This is a way how nature favours cross pollination.

• Self-Sterility − In this the pollen grains fallen on the stigma of same flower do not germinate,
they germinate only on the stigma of other flowers; hence favour cross pollination.

Apple, grape and rye are the examples of self-sterile flowers.

• Dichogamy − This condition is opposite to homogamy. Here stamens and carpels of bisexual
flowers mature at different times. Thus, leaving no option than cross-pollination.

Dichogamy is of two types

• Protogyny − When gynoecium develops earlier than anthers as in peepal.

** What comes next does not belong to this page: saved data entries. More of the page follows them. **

/-- The inputs with an integer below `2^53` as their value, by their fields. -/
theorem inputValue_eq_iff {mant exp N : Nat} (hmant : mant < 2 ^ 52) (h1 : 1 ≤ N) (hN : N < 2 ^ 53) :
    inputValue mant exp = N ↔ exp ≤ 1075 ∧ N * 2 ^ (1075 - exp) = 2 ^ 52 + mant := by
  have hlow : (1 : ℚ) ≤ N := by exact_mod_cast h1
  have hhigh : (N : ℚ) < 2 ^ 53 := by exact_mod_cast hN
  rcases Nat.eq_zero_or_pos exp with rfl | hpos
  · have hsmall : 2 ^ 52 + mant < 2 ^ 53 := by omega
    have hpow {k : Nat} (hk : 53 ≤ k) : 2 ^ 53 ≤ 2 ^ k := Nat.pow_le_pow_right (by omega) hk
    refine ⟨fun h => absurd (inputValue_subnormal_lt hmant) (by rw [h]; exact not_lt.2 hlow), fun ⟨_, h⟩ => ?_⟩
    have hbig : 2 ^ (1075 - 0) ≤ N * 2 ^ (1075 - 0) := Nat.le_mul_of_pos_left _ h1
    exact absurd ((hpow (by norm_num)).trans (hbig.trans_eq h)) (not_le.2 hsmall)
  · by_cases hexp : exp ≤ 1075
    · rw [inputValue_of_le (by omega) hexp, div_eq_iff (by positivity)]
      refine ⟨fun h => ⟨hexp, ?_⟩, fun ⟨_, h⟩ => ?_⟩
      · exact_mod_cast h.symm
      · exact_mod_cast h.symm
    · refine ⟨fun h => absurd (le_inputValue_of_lt (mant := mant) (not_le.1 hexp)) (by rw [h]; exact not_le.2 hhigh),
        fun ⟨h, _⟩ => absurd h hexp⟩

/-- An integer that the path finds is at least 1 and below `2^53`. -/
theorem exactInteger_bounds {mant k N : Nat} (hmant : mant < 2 ^ 52) (h : N * 2 ^ k = 2 ^ 52 + mant) :
    1 ≤ N ∧ N < 2 ^ 53 := by
  refine ⟨Nat.one_le_iff_ne_zero.2 fun h0 => ?_, ?_⟩
  · rw [h0, Nat.zero_mul] at h
    omega
  · have := Nat.le_mul_of_pos_right N (show 0 < 2 ^ k by positivity)
    omega

/-! ### The statement about `EXACTINT` -/

/-- Settles O25: the fields of an integer below `2^53` are those the path finds. -/
theorem exactintFindsIntegersBelow2Pow53 : Obligations.ExactintFindsIntegersBelow2Pow53 := by
  refine ⟨selects_opcode .exactint, fun mant exp s hs =>
    ⟨fun hin => ⟨fun N h1 hN hvalue => ?_, fun hnone => ?_⟩,
      fun hout => finish_faults hs (convCheck_outside hout _)⟩⟩
  · have hfound := (exactInt_eq_some_iff hin.1).2 ⟨N, (inputValue_eq_iff hin.1 h1 hN).1 hvalue, rfl⟩
    obtain ⟨-, hkeep, hlast⟩ := stripZeros_spec 20 N 0 (by omega) (hN.trans (by norm_num))
    refine ⟨_, _, _, exec_exactint_some hin hs hfound, ?_, hkeep, hlast⟩
    rw [Nat.sub_zero, ← BitVec.ofInt_natCast]
    exact completedWith_writeResults s (by simp)
  · refine ⟨_, exec_exactint_none hin hs ?_, completedWith_writeResults s (by simp)⟩
    refine Option.eq_none_iff_forall_ne_some.2 fun p hp => ?_
    obtain ⟨N, hN, -⟩ := (exactInt_eq_some_iff hin.1).1 hp
    obtain ⟨h1, hlt⟩ := exactInteger_bounds hin.1 hN.2
    exact hnone N h1 hlt ((inputValue_eq_iff hin.1 h1 hlt).2 hN)

end Sys2Proof.Machine
end

section
/-! SUPPORT. The scaling of Step 3 in closed form on both branches, its ranges, and where it is exact
(43_shortest.md R171 to R184), and the statements about `INTERVAL` this settles. -/

namespace Sys2Proof.Machine

/-! ### The scaling in closed form (R174, R177) -/

theorem iverson_decide (p : Prop) [Decidable p] : iverson (decide p) = if p then 1 else 0 := by
  by_cases h : p <;> simp [iverson, h]

/-- The decimal quotient `q` of the positive branch, for `e2 = n`. -/
abbrev posQ (n : Nat) : Nat := log10Pow2Nat n - if n > 3 then 1 else 0

/-- The decimal quotient `q` of the negative branch, for `e2 = -n`. -/
abbrev negQ (n : Nat) : Nat := log10Pow5Nat n - if n > 1 then 1 else 0

theorem scalingPos_eq (n : Nat) : scalingPos n =
    { q := posQ n, e10 := posQ n, mul := pow5InvRom (posQ n),
      sh := posQ n + (122 + pow5Bits (posQ n) - 1) - n } := by
  simp only [scalingPos, posQ, iverson_decide, Config.pow5InvBits, Scaling.mk.injEq, true_and]
  omega

theorem scalingNeg_eq (n : Nat) : scalingNeg n =
    { q := negQ n, e10 := (negQ n : Int) - n, mul := pow5Rom (n - negQ n),
      sh := negQ n + 121 - pow5Bits (n - negQ n) } := by
  simp only [scalingNeg, negQ, iverson_decide, Config.pow5EntryBits, Scaling.mk.injEq, true_and]
  omega
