-- ==== Sys2Proof/Syntax.lean ====
section
/-!
DEFINITION. The instruction set: one constructor of `Instr` for each of the 327 rows of spec/opcode_table.json
(267 mnemonics). A constructor's name is the mnemonic in lower camel case, followed by `F<form>` where the mnemonic has
several forms; its docstring gives the rule and the bit pattern of the row (30_encoding.md R300, R320).
Operands are the row's fields, assembled high part first. `reg1`, `reg2`, `reg3` are the source's names. A displacement or an
immediate is held as ENCODED (its unencoded low zero bits left out); the meaning completes and extends it (R320).
-/

namespace Sys2Proof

• Protoandry − When androecium develops earlier than carpels as in pea, sunflower etc.

• Herkogamy − Herkos means barrier. When some sort of barrier develops between stamens and
pistil of same flowers, and prevents self pollination. e.g., in pansy, a hood, covers the stigma and
acts as a barrier for self pollination.

• Heterostyly − In this the plant bears flowers of different forms. One form has long stamens and
short styles and other form has long style and short stamens. This ensures cross pollination. For
e.g., primrose and oxalis.

Advantages of Cross Pollination

• Since the offsprings are genetically different, the desirable characteristics of parent plants are
combined. The offsprings shows hybrid vigour.

• The seeds produced by cross pollination have much better germinating capacity.

• Sometimes, the diseased traits are suppressed.

Disadvantages of Cross Pollination

• The pollination is dependent on external agents, which may or may not be available.

• A lot of pollen is wasted, in course of transfer from one flower to another

Agents of Cross Pollination

Pollination by animals (Zoophily)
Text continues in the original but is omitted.